Application Guide

How to Apply for Machine Learning Engineer

at Gray Swan

🏢 About Gray Swan

Gray Swan is an AI security company focused on automatically assessing the risks of AI models. Joining Gray Swan means working at the forefront of AI safety, ensuring that AI systems are robust and secure against adversarial threats, which is critical as AI becomes more integrated into society.

About This Role

As a Machine Learning Engineer at Gray Swan, you will develop and deploy ML systems for adversarial testing, real-time threat detection, and robust inference at scale. Your work will directly contribute to advancing AI safety by creating tools that identify and mitigate potential vulnerabilities in AI models, making a tangible impact on the security of AI deployments.

💡 A Day in the Life

A typical day might involve collaborating with researchers to design adversarial tests, writing code to implement robust inference pipelines, and running experiments to evaluate model vulnerabilities. You'd also spend time reviewing logs and metrics from deployed systems to ensure real-time threat detection is working effectively, and participate in team discussions on improving AI safety methodologies.

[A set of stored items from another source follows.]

-- ==== Sys2Proof/Certificates/Slice0/Obligations.lean ====
section
/-!
DEFINITION. The statements about the model. Each docstring names the rules of spec/ that the statement rests on, or the log entry of a
choice of the model.
-/
open Sys2Proof Sys2Proof.Machine

/-! The queue and reset. -/

/-- With a command at the front of the queue, a step is that command on the state with the queue's rest. MODEL'S CHOICE (log 3, log 5): with
no command waiting, a face that can issue fetches its instruction and issues it, and where none can the block idles. -/
def Obligations.StepRunsTheFront : Prop :=
  (∀ (c : Instr) (rest : List Instr) (s : State), s.pending = c :: rest → step s = exec c { s with pending := rest }) ∧
  (∀ s : State, s.pending = [] → issuers s = [] → step s = .next s) ∧
  (∀ s : State, s.pending = [] → issuers s ≠ [] → ∃ e ∈ issuers s, step s = fetchIssue (Fin.ofNat 256 e.1) e.2 s.free.2)

/-- R346, R352, R369, R371, R375, R512, R514: what reset leaves of the node ID, the time-out, the beacon and the power cap. -/
def Obligations.ResetValues : Prop :=
  State.reset.fab.node = 0xFFFFF#20 ∧ State.reset.fab.timeout = 4 ∧ State.reset.bcn.num = 0 ∧ State.reset.bcn.st = .keeper ∧
    State.reset.bcn.period = 250 ∧ State.reset.bcn.cutoff = 2000 ∧ State.reset.bcn.prio = 0x80#8 ∧ State.reset.pwr.cap = 1500 ∧
    State.reset.fab.commit.status = 0 ∧ State.reset.partStatus = 0 ∧ State.reset.pending = []

/-! Integer, branch and floating-point instructions (06). -/

namespace Sys2Proof.Machine

/-- R141, R142: operations of two registers, as functions of operands of one width. -/
def intOps2 : List ((RrrOp → Instr) × ((w : Nat) → BitVec w → BitVec w → BitVec w)) :=
  [(.add, fun _ x y => x + y), (.sub, fun _ x y => x - y), (.iand, fun _ x y => x &&& y), (.ior, fun _ x y => x ||| y),
   (.ixor, fun _ x y => x ^^^ y), (.sll, fun w x y => x <<< (y.toNat % w)), (.srl, fun w x y => x >>> (y.toNat % w)),
   (.sra, fun w x y => x.sshiftRight (y.toNat % w)), (.slt, fun w x y => if x.slt y then 1#w else 0#w),
   (.sltu, fun w x y => if x.ult y then 1#w else 0#w), (.imin, fun _ x y => if x.slt y then x else y),
   (.imax, fun _ x y => if x.slt y then y else x), (.minu, fun _ x y => if x.ult y then x else y),
   (.maxu, fun _ x y => if x.ult y then y else x), (.mul, fun _ x y => x * y),
   (.mulh, fun w x y => BitVec.ofInt w (x.toInt * y.toInt / (2 ^ w : Nat))),
   (.mulhu, fun w x y => BitVec.ofNat w (x.toNat * y.toNat / 2 ^ w))] ++
  [(.div, fun w x y => if y = 0 then BitVec.allOnes w else x.sdiv y), (.divu, fun w x y => if y = 0 then BitVec.allOnes w else x / y),
   (.rem, fun _ x y => if y = 0 then x else x.srem y), (.remu, fun _ x y => if y = 0 then x else x % y)]

/-- R142: operations of one register. -/
def intOps1 : List ((RrrOp → Instr) × ((w : Nat) → BitVec w → BitVec w)) :=
  [(.popc, fun w x => BitVec.ofNat w ((List.range w).filter (fun i => x.getLsbD i)).length),
   (.clz, fun w x => BitVec.ofNat w (if x = 0 then w else w - 1 - Nat.log2 x.toNat)),
   (.ctz, fun w x => BitVec.ofNat w (((List.range w).find? (fun i => x.getLsbD i)).getD w))]

/-- Lane by lane, a register of the face's width takes a value. -/
def eachWrite (g : Grp) (rd : BitVec 6) (wide : Bool) (v : State → Nat → W64) (s : State) : State :=
  eachLane g (fun l s => wrReg s g l rd.toNat wide (v s l)) s

/-- An operation of two operands of 64 bits, or of their low 32. -/
def atWidth (wide : Bool) (f : (w : Nat) → BitVec w → BitVec w → BitVec w) (x y : W64) : W64 :=
  if wide then f 64 x y else (f 32 (x.setWidth 32) (y.setWidth 32)).setWidth 64

end Sys2Proof.Machine

/-- R141, R142: ADD, SUB, AND, OR, XOR, SLL, SRL, SRA, SLT, SLTU, MIN, MAX, MINU, MAXU, MUL, MULH, MULHU, DIV, DIVU, REM,
REMU, POPC, CLZ, CTZ complete, with the result that the rules give in every lane; the RB field of the last three is reserved. -/
def Obligations.IntegerOpsComplete : Prop :=
  (∀ e ∈ intOps1, ∀ (o : RrrOp) (s : State) (g : Grp), offer s o.core o.face = some g → o.rb ≠ 0 →
    exec (e.1 o) s = .next (faultGrp s g 1 g.lanes 0)) ∧
  (∀ e ∈ intOps2, ∀ (o : RrrOp) (s : State) (g : Grp),
    Issues s o.core o.face (!(isCc o.face && o.w))
      [useOf o.rd (isCc o.face || o.w) true, useOf o.ra (isCc o.face || o.w) false, useOf o.rb (isCc o.face || o.w) false] g →
    exec (e.1 o) s = .next (issuedTo (eachWrite g o.rd (isCc o.face || o.w) (fun s l =>
      atWidth (isCc o.face || o.w) e.2 (rdReg s g l o.ra.toNat (isCc o.face || o.w)) (rdReg s g l o.rb.toNat (isCc o.face || o.w)))
      (unwait s g)) g 4)) ∧
  (∀ e ∈ intOps1, ∀ (o : RrrOp) (s : State) (g : Grp),
    Issues s o.core o.face (!(isCc o.face && o.w) && o.rb == 0)
      [useOf o.rd (isCc o.face || o.w) true, useOf o.ra (isCc o.face || o.w) false] g →
    exec (e.1 o) s = .next (issuedTo (eachWrite g o.rd (isCc o.face || o.w) (fun s l =>
      atWidth (isCc o.face || o.w) (fun w x _ => e.2 w x) (rdReg s g l o.ra.toNat (isCc o.face || o.w)) 0) (unwait s g)) g 4))

namespace Sys2Proof.Machine

/-- R143: operations with a sign-extended immediate. -/
def intOpsI : List ((RriOp → Instr) × ((w : Nat) → BitVec w → BitVec w → BitVec w)) :=
  [(.addi, fun _ x y => x + y), (.andi, fun _ x y => x &&& y), (.ori, fun _ x y => x ||| y), (.xori, fun _ x y => x ^^^ y),
   (.slti, fun w x y => if x.slt y then 1#w else 0#w)]

def shiftOps : List ((ShiOp → Instr) × ((w : Nat) → BitVec w → Nat → BitVec w)) :=
  [(.shiSll, fun _ x n => x <<< n), (.shiSrl, fun _ x n => x >>> n), (.shiSra, fun _ x n => x.sshiftRight n)]

end Sys2Proof.Machine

🎯 Who Gray Swan Is Looking For

  • Strong background in deep learning and experience with PyTorch and Python for building and deploying models.
  • Proven expertise in developing scalable ML pipelines and using cloud platforms (AWS/GCP/Azure) and distributed systems.
  • Demonstrated ability in ML research prototyping and a solid understanding of adversarial machine learning and model evaluation.
  • A bachelor's degree in computer science or related field, with hands-on experience in production environments.

📝 Tips for Applying to Gray Swan

1

Tailor your resume to highlight any experience with adversarial testing, model robustness, or AI safety, even if it's from academic projects or side experiments.

2

Showcase your PyTorch expertise with specific examples of models you've built and deployed, including any challenges overcome in scaling or performance.

3

Mention any experience with real-time threat detection or security-related ML applications, as this is a core part of the role.

4

In your cover letter, explicitly connect your past projects to Gray Swan's mission of AI risk assessment and safety.

5

Prepare a portfolio or GitHub link with code samples that demonstrate your ability to prototype ML models and work with large-scale data pipelines.

✉️ What to Emphasize in Your Cover Letter

["Emphasize your passion for AI safety and why it's important to you personally.", "Highlight your technical skills in PyTorch, Python, and cloud platforms, and provide concrete examples of how you've used them to build and deploy ML systems.", 'Demonstrate your understanding of adversarial attacks and defenses, and how your background makes you a good fit for developing tools to assess AI risks.', "Show that you've researched Gray Swan and are excited about their specific approach to AI security."]

Generate Cover Letter →

🔍 Research Before Applying

To stand out, make sure you've researched:

  • → Read Gray Swan's website and blog to understand their products, tools, and approach to AI risk assessment.
  • → Look into their recent publications or talks by team members on adversarial testing and model evaluation.
  • → Research the latest trends in AI security, such as red-teaming AI models and robustness benchmarks, to speak fluently in interviews.
  • → Check out any open-source projects or tools from Gray Swan (if available) to gain insight into their engineering practices.
Visit Gray Swan's Website →

💬 Prepare for These Interview Topics

Based on this role, you may be asked about:

1 Design a scalable ML pipeline for real-time threat detection: What architecture would you choose? How would you handle high throughput?
2 Explain the concept of adversarial examples and how you would test a model's robustness against them.
3 Describe a time you debugged a distributed training job or dealt with model performance issues in production.
4 How would you evaluate the safety of a large language model? What metrics and methods would you use?
5 Discuss a recent paper or advancement in AI safety or adversarial ML that you find interesting and why.
Practice Interview Questions →

⚠️ Common Mistakes to Avoid

  • Don't submit a generic resume that doesn't highlight relevant experience in ML security or adversarial testing.
  • Avoid overlooking the importance of production deployment skills; emphasize your ability to scale models, not just research.
  • Don't neglect to mention your experience with cloud platforms and distributed systems, as the job explicitly requires it.

📅 Application Timeline

This position is open until filled. However, we recommend applying as soon as possible as roles at mission-driven organizations tend to fill quickly.

Typical hiring timeline:

1

Application Review

1-2 weeks

2

Initial Screening

Phone call or written assessment

3

Interviews

1-2 rounds, usually virtual

✓

Offer

Congratulations!

Ready to Apply?

Good luck with your application to Gray Swan!